Marin's Codex
Page 8
“What makes you so sure of that?” Damiya asked, still clutching her scorched arm, and Emonael couldn’t help a laugh, her hands extended to hold the shield in place.
“We’re within a mile of the Association! Do you really think the High Magi are going to allow three apprentices to die this close to their headquarters? Their reputation won’t stand for that, if nothing else,” Emonael explained, grinning. “Believe me; they’ll be here, soon. Marin may not be as fast as the others, but she’ll come.”
“I hope you’re right.” Christoff replied, his voice worried. “This man may not make it, otherwise.”
They lapsed into silence, and Damiya slowly eased down against a tree as the two drakes circled the shield dome, obviously trying to decide how to break it, which amused Emonael in some ways. If they just attacked it, they probably could break it even with her mana reserves, but instead they almost seemed confused by the barrier, and kept giving it time to recover from their attacks.
Less than a minute passed before one began to attack more heavily, causing Emonael to swear softly, murmuring. “Now would be a good time, Teacher . . .”
Almost as if her voice was a cue, one of the drakes suddenly let out a shriek of pain, and through the shimmering barrier of water Emonael saw blood splatter over the ground.
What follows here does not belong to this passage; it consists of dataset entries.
/-- The device advances OPSEQ and passes COMPLETE up (R409). -/
def Device.advanceOp (d : Device) (k : Nat) : Device :=
  match d.binding k with
  | none => d
  | some x =>
    let d := if x.reweight then d else (List.range x.nch).foldl (fun d c => d.retireChunk k c) d
    match d.binding k with
    | none => d
    | some x =>
      let x := match x.above with
        | some r => x.send 10 r 0 [] []
        | none => x
      d.setBinding k (x.nextOp d.clock.toNat)

/-- Every chunk of the operation has its final. -/
def Binding.allFinal (x : Binding) : Bool := (List.range x.nch).all (fun c => (x.chunk c).final.isSome)

/-- A member has a chunk's final, received or produced: it forwards it and writes DST and CMASK; then step 3 in REWEIGHT mode. The lowest
member completes the operation with the last final (R409, R413). A final with no contributor carries only errors; one that cannot be written whole ends
its contributions with an error of a free kind (log 14). -/
def St.finalAt (s : St) (k c : Nat) (mask : List Nat) (data : List Byte) : St :=
  match s.d.binding k with
  | none => s
  | some x =>
    let x := match x.below with
      | some r => x.send 2 r c mask data
      | none => x
    let ok := mask.isEmpty || (s.baseOk x.asid (data.length / 128 + 2) (x.dstAt c) data.length && s.baseOk x.asid (x.mb / 128 + 2) (x.cmaskAt c) x.mb)
    let kind := (Config.freeValue s.d.free).setWidth 8
    let s := if mask.isEmpty then s
      else if !ok then s.withD fun d => { d with free := d.free + 1 }
      else (s.areaWrite x.asid (x.dstAt c) data).areaWrite x.asid (x.cmaskAt c) (maskList x.mb mask)
    let ch := x.chunk c
    let x := x.setChunk c { ch with
      final := some (mask, x.tag), out := some (ch.out.getD []), reducing := false, reduced := false, bad := if ok then none else some kind }
    s.withD fun d =>
      let d := d.setBinding k x
      let d := if mask.isEmpty then d.endColls k (fun o => o.chunk == c && o.staged) 0 (some 9)
        else if x.reweight then d.retireChunk k c else d
      if x.below.isNone && (d.binding k).any (·.allFinal) then d.advanceOp k else d

/-- The address of the reduce block's first instruction: ENTRY of task-type entry RTT (R411). -/
def St.reduceEntry (s : St) (x : Binding) : Nat :=
  match s.ctxRead x.asid ((s.d.launch x.slot).ttbase + 32 * x.f 432 16) 32 with
  | some e => field e 0 48
  | none => 0

/-- The reduce record of a chunk goes to the Posy that the distributor of die c mod 4 chooses (R411). -/
def St.sendReduce (s : St) (x : Binding) (c : Nat) (p own final : Bool) (count : Nat) : St :=
  let half (a : Nat) : List W32 := [BitVec.ofNat 32 a, BitVec.ofNat 32 (a / 2 ^ 32)]
  let words := half (if p then x.accAt c else 0) ++ half (if own then x.inAt c else 0) ++ half (x.outAt c) ++
    [BitVec.ofNat 32 x.chsz, BitVec.ofNat 32 c, BitVec.ofNat 32 (count % 2 ^ 20 + if final then 2 ^ 31 else 0), x.tag, BitVec.ofNat 32 x.rank]
  let r := mkRec (s.reduceEntry x) (x.f 432 16) c x.slot 6 false (s.d.launch x.slot).prio 0 words
  s.withD fun d => { d with
    transit := d.transit ++ [⟨r, d.anyCore (72 * (c % 4)) r, 0, 0, 0, none, none, false, false, false, (x.chunk c).vc, Config.cores, 0, false⟩] }

/-- The step of this member for a chunk, once its inputs are settled (R410). -/
def St.takeStep (s : St) (k c : Nat) : St :=
  match s.d.binding k with
  | none => s
  | some x =>
    let ch := x.chunk c
    let pSettled := x.below.isNone || ch.acc.isSome
    let xSettled := ch.staged || ch.flushed
    if x.st ≠ .normal || x.nch ≤ c || ch.out.isSome || ch.reducing || !pSettled || !xSettled then s
    else
      let pm := ch.acc.getD []
      let p := !pm.isEmpty
      let own := ch.staged && !ch.flushed
      let mask := if own then pm ++ [x.rank] else pm
      match x.above with
      | some r =>
        if p && own then
          (s.sendReduce x c p own false mask.length).withD (·.setBinding k (x.setChunk c { ch with reducing := true }))
        else if !p && !own then
          s.withD (·.setBinding k ((x.setChunk c { ch with out := some [] }).send 1 r c [] []))
        else
          let b := s.areaRead x.asid (if p then x.accAt c else x.inAt c) x.chsz
          let s := (b.2.1.areaWrite x.asid (x.outAt c) b.1).areaWrite x.asid (x.outMaskAt c) (maskList x.mb mask)
          s.withD (·.setBinding k ((x.setChunk c { ch with out := some mask }).send 1 r c mask b.1))
      | none =>
        if p || own then
          (s.sendReduce x c p own true mask.length).withD (·.setBinding k (x.setChunk c { ch with reducing := true }))
        else s.finalAt k c [] []

/-- Every step that may be taken. -/
def St.stepAll (s : St) (k : Nat) : St :=
  match s.d.binding k with
  | none => s
  | some x => (List.range x.nch).foldl (fun s c => s.takeStep k c) s

/-! ### Packets of a running collective (R406, R409) -/

/-- How a packet stands to the device: of an earlier tag or operation, of a later one, or of now. -/
inductive When where
  | past | later | now
deriving DecidableEq, Repr

/-- Where a packet's tag and operation stand (R406, R409); while a view is agreed packets wait for its outcome. -/
def Binding.when (x : Binding) (p : Packet) : When :=
  if p.tag.toNat < x.tag.toNat then .past
  else if x.tag.toNat < p.tag.toNat then .later
  else if p.opseq.toNat < x.opseq.toNat then .past
  else if x.st != .candidate && (x.opseq.toNat < p.opseq.toNat || x.st == .agree) then .later
  else .now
From above, she heard the measured, annoyed sound of High Mage Larin Windsong’s voice. “How dare filthy monsters like you defile the lands around my tower and interrupt my music? Come, beasts, let us sing the symphony of your demise.”
While she hadn’t been impressed by the magi’s attitude before, Emonael had to admit that the man had style as the two creatures roared in anger and launched themselves into the air after him, even as Larin began to weave through the sky in an oddly beautiful pattern, sending dozens of blades formed of air at the creatures as his clothing fluttered around him. He didn’t hit hard, she noted, but the man didn’t have to, not with how much faster and more agile he was.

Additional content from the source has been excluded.